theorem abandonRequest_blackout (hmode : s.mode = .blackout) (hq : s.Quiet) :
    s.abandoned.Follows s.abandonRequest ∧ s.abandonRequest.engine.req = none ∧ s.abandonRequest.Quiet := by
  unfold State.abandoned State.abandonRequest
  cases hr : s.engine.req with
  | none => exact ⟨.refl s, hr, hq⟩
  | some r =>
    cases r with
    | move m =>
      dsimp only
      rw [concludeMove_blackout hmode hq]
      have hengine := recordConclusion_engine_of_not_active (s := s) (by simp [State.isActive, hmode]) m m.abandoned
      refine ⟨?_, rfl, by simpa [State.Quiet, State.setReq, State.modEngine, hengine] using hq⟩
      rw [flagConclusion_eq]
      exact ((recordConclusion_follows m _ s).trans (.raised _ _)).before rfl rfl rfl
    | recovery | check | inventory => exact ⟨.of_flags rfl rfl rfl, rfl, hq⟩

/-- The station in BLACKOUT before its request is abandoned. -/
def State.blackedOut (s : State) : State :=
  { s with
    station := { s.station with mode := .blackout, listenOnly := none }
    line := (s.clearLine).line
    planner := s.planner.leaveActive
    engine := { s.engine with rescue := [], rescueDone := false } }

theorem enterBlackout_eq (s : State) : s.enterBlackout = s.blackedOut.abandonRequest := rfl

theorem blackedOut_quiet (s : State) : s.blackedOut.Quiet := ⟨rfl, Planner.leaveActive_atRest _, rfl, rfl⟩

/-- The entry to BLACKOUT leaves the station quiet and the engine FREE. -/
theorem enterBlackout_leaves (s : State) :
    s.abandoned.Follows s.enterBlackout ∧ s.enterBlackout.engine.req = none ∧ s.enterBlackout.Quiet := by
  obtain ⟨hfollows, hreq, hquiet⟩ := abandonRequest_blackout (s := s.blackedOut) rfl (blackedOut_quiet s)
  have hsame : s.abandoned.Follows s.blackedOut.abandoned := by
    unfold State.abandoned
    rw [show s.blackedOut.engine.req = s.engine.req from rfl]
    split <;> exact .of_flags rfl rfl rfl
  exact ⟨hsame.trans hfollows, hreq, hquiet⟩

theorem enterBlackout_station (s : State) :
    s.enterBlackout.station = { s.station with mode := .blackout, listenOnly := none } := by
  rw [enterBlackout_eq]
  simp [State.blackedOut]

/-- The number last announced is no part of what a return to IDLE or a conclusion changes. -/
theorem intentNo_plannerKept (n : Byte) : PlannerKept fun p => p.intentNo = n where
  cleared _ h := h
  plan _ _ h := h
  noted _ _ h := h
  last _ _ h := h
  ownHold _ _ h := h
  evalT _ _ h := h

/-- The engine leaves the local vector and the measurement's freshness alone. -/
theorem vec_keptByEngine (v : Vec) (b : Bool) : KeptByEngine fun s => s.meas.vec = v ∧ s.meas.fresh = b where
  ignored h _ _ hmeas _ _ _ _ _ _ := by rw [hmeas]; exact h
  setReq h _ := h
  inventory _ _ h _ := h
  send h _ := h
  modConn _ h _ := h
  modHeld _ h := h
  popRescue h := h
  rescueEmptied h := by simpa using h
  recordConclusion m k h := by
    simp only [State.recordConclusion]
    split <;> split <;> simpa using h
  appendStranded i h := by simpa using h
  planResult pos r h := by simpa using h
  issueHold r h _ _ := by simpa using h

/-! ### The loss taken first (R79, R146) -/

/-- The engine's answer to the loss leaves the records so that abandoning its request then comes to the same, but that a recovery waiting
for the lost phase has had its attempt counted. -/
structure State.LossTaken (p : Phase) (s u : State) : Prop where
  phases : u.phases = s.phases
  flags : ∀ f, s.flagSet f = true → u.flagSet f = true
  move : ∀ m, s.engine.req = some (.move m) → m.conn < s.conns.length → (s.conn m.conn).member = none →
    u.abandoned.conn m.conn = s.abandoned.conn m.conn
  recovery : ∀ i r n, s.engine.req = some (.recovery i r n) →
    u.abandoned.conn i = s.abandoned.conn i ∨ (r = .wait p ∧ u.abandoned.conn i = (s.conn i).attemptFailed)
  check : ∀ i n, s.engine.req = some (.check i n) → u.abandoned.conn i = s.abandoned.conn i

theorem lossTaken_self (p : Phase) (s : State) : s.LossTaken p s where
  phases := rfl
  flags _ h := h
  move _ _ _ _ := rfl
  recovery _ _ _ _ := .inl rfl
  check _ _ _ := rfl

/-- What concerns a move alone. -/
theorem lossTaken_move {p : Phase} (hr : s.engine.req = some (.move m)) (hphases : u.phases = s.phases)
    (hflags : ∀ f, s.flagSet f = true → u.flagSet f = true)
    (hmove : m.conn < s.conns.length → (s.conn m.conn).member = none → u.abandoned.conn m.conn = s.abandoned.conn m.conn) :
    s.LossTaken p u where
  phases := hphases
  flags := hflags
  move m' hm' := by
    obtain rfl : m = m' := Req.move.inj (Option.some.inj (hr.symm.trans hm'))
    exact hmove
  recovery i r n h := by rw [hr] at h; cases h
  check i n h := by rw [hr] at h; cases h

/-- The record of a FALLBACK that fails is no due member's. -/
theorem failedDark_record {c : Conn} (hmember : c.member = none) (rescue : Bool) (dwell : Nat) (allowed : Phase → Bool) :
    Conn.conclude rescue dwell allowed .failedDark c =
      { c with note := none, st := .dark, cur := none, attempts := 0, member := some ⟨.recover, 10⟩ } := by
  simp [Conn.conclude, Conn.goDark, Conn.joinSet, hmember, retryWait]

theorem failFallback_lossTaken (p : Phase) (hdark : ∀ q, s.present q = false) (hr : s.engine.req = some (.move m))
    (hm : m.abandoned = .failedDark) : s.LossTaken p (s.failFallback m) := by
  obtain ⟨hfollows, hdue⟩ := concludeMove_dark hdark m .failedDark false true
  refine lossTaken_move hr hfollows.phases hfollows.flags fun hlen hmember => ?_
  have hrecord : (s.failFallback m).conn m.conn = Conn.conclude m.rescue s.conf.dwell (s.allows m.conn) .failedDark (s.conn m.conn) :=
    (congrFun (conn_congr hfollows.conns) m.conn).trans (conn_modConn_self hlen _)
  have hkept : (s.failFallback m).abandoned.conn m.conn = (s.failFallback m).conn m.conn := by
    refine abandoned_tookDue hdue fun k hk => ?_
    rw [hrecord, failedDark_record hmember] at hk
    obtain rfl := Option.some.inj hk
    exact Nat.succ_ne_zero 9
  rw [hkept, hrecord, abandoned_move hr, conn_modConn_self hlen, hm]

==

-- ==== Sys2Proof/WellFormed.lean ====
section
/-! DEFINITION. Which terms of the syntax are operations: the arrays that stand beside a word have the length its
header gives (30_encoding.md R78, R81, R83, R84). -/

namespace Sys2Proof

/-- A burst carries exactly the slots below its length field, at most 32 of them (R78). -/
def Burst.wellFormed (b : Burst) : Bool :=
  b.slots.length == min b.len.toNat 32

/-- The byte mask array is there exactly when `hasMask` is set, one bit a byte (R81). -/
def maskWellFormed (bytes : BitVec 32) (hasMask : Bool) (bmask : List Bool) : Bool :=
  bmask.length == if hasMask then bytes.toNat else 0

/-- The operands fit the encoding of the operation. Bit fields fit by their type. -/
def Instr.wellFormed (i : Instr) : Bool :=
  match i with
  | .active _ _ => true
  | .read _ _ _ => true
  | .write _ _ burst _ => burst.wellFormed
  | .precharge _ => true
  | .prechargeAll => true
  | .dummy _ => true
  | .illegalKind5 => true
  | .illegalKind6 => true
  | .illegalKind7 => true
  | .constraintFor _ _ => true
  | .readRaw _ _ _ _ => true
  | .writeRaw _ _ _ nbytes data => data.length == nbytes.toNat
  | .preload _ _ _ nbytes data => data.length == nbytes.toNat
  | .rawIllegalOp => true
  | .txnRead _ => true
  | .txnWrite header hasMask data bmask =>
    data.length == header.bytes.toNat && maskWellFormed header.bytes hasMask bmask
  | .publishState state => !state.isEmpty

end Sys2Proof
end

- [WHAT IS REQUIRED] All lines above from the one with "structure State.LossTaken (p" to the one with "(hflags : ∀", inclusive, should be copied exactly, and no other lines.

- [REPLY]
structure State.LossTaken (p : Phase) (s u : State) : Prop where
  phases : u.phases = s.phases
  flags : ∀ f, s.flagSet f = true → u.flagSet f = true
  move : ∀ m, s.engine.req = some (.move m) → m.conn < s.conns.length → (s.conn m.conn).member = none →
    u.abandoned.conn m.conn = s.abandoned.conn m.conn
  recovery : ∀ i r n, s.engine.req = some (.recovery i r n) →
    u.abandoned.conn i = s.abandoned.conn i ∨ (r = .wait p ∧ u.abandoned.conn i = (s.conn i).attemptFailed)
  check : ∀ i n, s.engine.req = some (.check i n) → u.abandoned.conn i = s.abandoned.conn i

theorem lossTaken_self (p : Phase) (s : State) : s.LossTaken p s where
  phases := rfl
  flags _ h := h
  move _ _ _ _ := rfl
  recovery _ _ _ _ := .inl rfl
  check _ _ _ := rfl

/-- What concerns a move alone. -/
theorem lossTaken_move {p : Phase} (hr : s.engine.req = some (.move m)) (hphases : u.phases = s.phases)
    (hflags : ∀ f, s.flagSet f = true → u.flagSet f = true)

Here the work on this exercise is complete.